-------- Dataset

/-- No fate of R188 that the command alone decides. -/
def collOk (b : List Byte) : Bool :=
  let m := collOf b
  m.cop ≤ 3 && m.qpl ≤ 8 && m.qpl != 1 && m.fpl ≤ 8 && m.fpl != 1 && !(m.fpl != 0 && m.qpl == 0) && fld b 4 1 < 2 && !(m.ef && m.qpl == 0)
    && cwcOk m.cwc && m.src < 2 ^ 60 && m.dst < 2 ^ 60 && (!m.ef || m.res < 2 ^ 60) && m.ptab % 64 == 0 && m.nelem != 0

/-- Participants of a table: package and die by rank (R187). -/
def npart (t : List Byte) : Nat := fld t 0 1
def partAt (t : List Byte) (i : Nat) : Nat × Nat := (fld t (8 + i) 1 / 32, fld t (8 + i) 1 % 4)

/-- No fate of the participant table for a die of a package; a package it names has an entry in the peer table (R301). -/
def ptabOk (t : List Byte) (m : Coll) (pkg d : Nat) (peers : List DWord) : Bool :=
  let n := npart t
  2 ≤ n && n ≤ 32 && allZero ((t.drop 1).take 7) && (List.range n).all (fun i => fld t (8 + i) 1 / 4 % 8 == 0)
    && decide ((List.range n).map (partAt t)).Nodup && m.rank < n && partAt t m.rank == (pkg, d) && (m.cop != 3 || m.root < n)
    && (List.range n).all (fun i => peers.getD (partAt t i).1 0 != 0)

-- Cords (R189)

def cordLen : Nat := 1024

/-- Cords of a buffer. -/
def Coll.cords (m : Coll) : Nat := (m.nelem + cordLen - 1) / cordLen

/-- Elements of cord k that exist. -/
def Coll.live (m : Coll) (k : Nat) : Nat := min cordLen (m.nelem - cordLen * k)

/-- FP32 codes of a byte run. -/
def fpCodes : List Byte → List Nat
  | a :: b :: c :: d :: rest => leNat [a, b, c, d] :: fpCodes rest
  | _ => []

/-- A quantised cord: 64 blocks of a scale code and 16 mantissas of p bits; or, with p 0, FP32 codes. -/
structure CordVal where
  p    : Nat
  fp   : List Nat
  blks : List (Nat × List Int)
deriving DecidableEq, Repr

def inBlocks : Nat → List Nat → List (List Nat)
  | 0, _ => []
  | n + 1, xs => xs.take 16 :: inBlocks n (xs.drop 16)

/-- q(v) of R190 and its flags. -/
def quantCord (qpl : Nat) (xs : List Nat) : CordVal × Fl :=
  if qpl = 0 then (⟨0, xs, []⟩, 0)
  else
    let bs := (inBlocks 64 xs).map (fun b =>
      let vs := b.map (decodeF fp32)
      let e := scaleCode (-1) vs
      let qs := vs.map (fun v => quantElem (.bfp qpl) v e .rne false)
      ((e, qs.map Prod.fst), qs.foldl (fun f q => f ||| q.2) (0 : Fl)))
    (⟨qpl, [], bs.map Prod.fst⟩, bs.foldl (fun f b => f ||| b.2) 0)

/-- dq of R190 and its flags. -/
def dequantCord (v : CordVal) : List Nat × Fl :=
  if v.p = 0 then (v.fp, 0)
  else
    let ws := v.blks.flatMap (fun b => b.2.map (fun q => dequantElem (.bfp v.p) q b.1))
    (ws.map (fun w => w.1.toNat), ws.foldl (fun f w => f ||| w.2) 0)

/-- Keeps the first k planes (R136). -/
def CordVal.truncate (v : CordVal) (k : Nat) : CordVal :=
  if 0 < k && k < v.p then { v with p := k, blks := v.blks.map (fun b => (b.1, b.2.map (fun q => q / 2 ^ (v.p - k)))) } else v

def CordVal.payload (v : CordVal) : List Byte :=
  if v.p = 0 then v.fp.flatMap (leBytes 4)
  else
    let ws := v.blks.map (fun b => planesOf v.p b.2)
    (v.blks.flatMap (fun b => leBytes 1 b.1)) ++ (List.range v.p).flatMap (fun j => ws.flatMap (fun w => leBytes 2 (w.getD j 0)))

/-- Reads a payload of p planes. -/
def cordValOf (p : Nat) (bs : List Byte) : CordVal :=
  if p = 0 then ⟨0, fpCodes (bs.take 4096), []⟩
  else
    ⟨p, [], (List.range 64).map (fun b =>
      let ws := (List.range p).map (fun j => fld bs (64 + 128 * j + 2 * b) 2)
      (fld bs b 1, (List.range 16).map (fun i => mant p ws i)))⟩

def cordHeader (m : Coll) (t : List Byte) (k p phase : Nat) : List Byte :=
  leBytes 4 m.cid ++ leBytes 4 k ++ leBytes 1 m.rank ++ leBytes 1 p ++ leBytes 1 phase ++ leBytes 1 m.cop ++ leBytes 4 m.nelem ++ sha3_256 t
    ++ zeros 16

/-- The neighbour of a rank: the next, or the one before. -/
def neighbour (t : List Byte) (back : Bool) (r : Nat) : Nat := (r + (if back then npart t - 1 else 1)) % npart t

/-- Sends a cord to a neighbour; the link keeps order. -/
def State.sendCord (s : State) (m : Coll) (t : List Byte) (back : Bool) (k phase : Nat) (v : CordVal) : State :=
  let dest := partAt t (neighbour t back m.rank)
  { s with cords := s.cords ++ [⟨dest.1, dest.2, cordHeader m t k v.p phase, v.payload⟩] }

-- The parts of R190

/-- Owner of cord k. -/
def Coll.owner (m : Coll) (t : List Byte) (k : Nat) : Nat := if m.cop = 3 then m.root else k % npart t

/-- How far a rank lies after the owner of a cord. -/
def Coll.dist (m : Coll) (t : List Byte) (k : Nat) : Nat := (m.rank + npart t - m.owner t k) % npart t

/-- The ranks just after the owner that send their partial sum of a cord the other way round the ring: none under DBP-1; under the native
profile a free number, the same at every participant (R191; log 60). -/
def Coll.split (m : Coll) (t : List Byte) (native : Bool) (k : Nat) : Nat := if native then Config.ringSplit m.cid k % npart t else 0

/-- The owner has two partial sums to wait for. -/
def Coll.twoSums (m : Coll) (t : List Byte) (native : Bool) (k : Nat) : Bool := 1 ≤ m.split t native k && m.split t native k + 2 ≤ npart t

----------------

Your answer must be an exact copy of every record.

**Solution**
/-- No fate of R188 that the command alone decides. -/
def collOk (b : List Byte) : Bool :=
  let m := collOf b
  m.cop ≤ 3 && m.qpl ≤ 8 && m.qpl != 1 && m.fpl ≤ 8 && m.fpl != 1 && !(m.fpl != 0 && m.qpl == 0) && fld b 4 1 < 2 && !(m.ef && m.qpl == 0)
    && cwcOk m.cwc && m.src < 2 ^ 60 && m.dst < 2 ^ 60 && (!m.ef || m.res < 2 ^ 60) && m.ptab % 64 == 0 && m.nelem != 0

/-- Participants of a table: package and die by rank (R187). -/
def npart (t : List Byte) : Nat := fld t 0 1
def partAt (t : List Byte) (i : Nat) : Nat × Nat := (fld t (8 + i) 1 / 32, fld t (8 + i) 1 % 4)

/-- No fate of the participant table for a die of a package; a package it names has an entry in the peer table (R301). -/
def ptabOk (t : List Byte) (m : Coll) (pkg d : Nat) (peers : List DWord) : Bool :=
  let n := npart t
  2 ≤ n && n ≤ 32 && allZero ((t.drop 1).take 7) && (List.range n).all (fun i => fld t (8 + i) 1 / 4 % 8 == 0)
    && decide ((List.range n).map (partAt t)).Nodup && m.rank < n && partAt t m.rank == (pkg, d) && (m.cop != 3 || m.root < n)
    && (List.range n).all (fun i => peers.getD (partAt t i).1 0 != 0)

-- Cords (R189)

def cordLen : Nat := 1024

/-- Cords of a buffer. -/
def Coll.cords (m : Coll) : Nat := (m.nelem + cordLen - 1) / cordLen

/-- Elements of cord k that exist. -/
def Coll.live (m : Coll) (k : Nat) : Nat := min cordLen (m.nelem - cordLen * k)

/-- FP32 codes of a byte run. -/
def fpCodes : List Byte → List Nat
  | a :: b :: c :: d :: rest => leNat [a, b, c, d] :: fpCodes rest
  | _ => []

/-- A quantised cord: 64 blocks of a scale code and 16 mantissas of p bits; or, with p 0, FP32 codes. -/
structure CordVal where
  p    : Nat
  fp   : List Nat
  blks : List (Nat × List Int)
deriving DecidableEq, Repr

def inBlocks : Nat → List Nat → List (List Nat)
  | 0, _ => []
  | n + 1, xs => xs.take 16 :: inBlocks n (xs.drop 16)

/-- q(v) of R190 and its flags. -/
def quantCord (qpl : Nat) (xs : List Nat) : CordVal × Fl :=
  if qpl = 0 then (⟨0, xs, []⟩, 0)
  else
    let bs := (inBlocks 64 xs).map (fun b =>
      let vs := b.map (decodeF fp32)
      let e := scaleCode (-1) vs
      let qs := vs.map (fun v => quantElem (.bfp qpl) v e .rne false)
      ((e, qs.map Prod.fst), qs.foldl (fun f q => f ||| q.2) (0 : Fl)))
    (⟨qpl, [], bs.map Prod.fst⟩, bs.foldl (fun f b => f ||| b.2) 0)

/-- dq of R190 and its flags. -/
def dequantCord (v : CordVal) : List Nat × Fl :=
  if v.p = 0 then (v.fp, 0)
  else
    let ws := v.blks.flatMap (fun b => b.2.map (fun q => dequantElem (.bfp v.p) q b.1))
    (ws.map (fun w => w.1.toNat), ws.foldl (fun f w => f ||| w.2) 0)

/-- Keeps the first k planes (R136). -/
def CordVal.truncate (v : CordVal) (k : Nat) : CordVal :=
  if 0 < k && k < v.p then { v with p := k, blks := v.blks.map (fun b => (b.1, b.2.map (fun q => q / 2 ^ (v.p - k)))) } else v

def CordVal.payload (v : CordVal) : List Byte :=
  if v.p = 0 then v.fp.flatMap (leBytes 4)
  else
    let ws := v.blks.map (fun b => planesOf v.p b.2)
    (v.blks.flatMap (fun b => leBytes 1 b.1)) ++ (List.range v.p).flatMap (fun j => ws.flatMap (fun w => leBytes 2 (w.getD j 0)))

/-- Reads a payload of p planes. -/
def cordValOf (p : Nat) (bs : List Byte) : CordVal :=
  if p = 0 then ⟨0, fpCodes (bs.take 4096), []⟩
  else
    ⟨p, [], (List.range 64).map (fun b =>
      let ws := (List.range p).map (fun j => fld bs (64 + 128 * j + 2 * b) 2)
      (fld bs b 1, (List.range 16).map (fun i => mant p ws i)))⟩

def cordHeader (m : Coll) (t : List Byte) (k p phase : Nat) : List Byte :=
  leBytes 4 m.cid ++ leBytes 4 k ++ leBytes 1 m.rank ++ leBytes 1 p ++ leBytes 1 phase ++ leBytes 1 m.cop ++ leBytes 4 m.nelem ++ sha3_256 t
    ++ zeros 16

/-- The neighbour of a rank: the next, or the one before. -/
def neighbour (t : List Byte) (back : Bool) (r : Nat) : Nat := (r + (if back then npart t - 1 else 1)) % npart t

/-- Sends a cord to a neighbour; the link keeps order. -/
def State.sendCord (s : State) (m : Coll) (t : List Byte) (back : Bool) (k phase : Nat) (v : CordVal) : State :=
  let dest := partAt t (neighbour t back m.rank)
  { s with cords := s.cords ++ [⟨dest.1, dest.2, cordHeader m t k v.p phase, v.payload⟩] }

-- The parts of R190

/-- Owner of cord k. -/
def Coll.owner (m : Coll) (t : List Byte) (k : Nat) : Nat := if m.cop = 3 then m.root else k % npart t

/-- How far a rank lies after the owner of a cord. -/
def Coll.dist (m : Coll) (t : List Byte) (k : Nat) : Nat := (m.rank + npart t - m.owner t k) % npart t

/-- The ranks just after the owner that send their partial sum of a cord the other way round the ring: none under DBP-1; under the native
profile a free number, the same at every participant (R191; log 60). -/
def Coll.split (m : Coll) (t : List Byte) (native : Bool) (k : Nat) : Nat := if native then Config.ringSplit m.cid k % npart t else 0

/-- The owner has two partial sums to wait for. -/
def Coll.twoSums (m : Coll) (t : List Byte) (native : Bool) (k : Nat) : Bool := 1 ≤ m.split t native k && m.split t native k + 2 ≤ npart t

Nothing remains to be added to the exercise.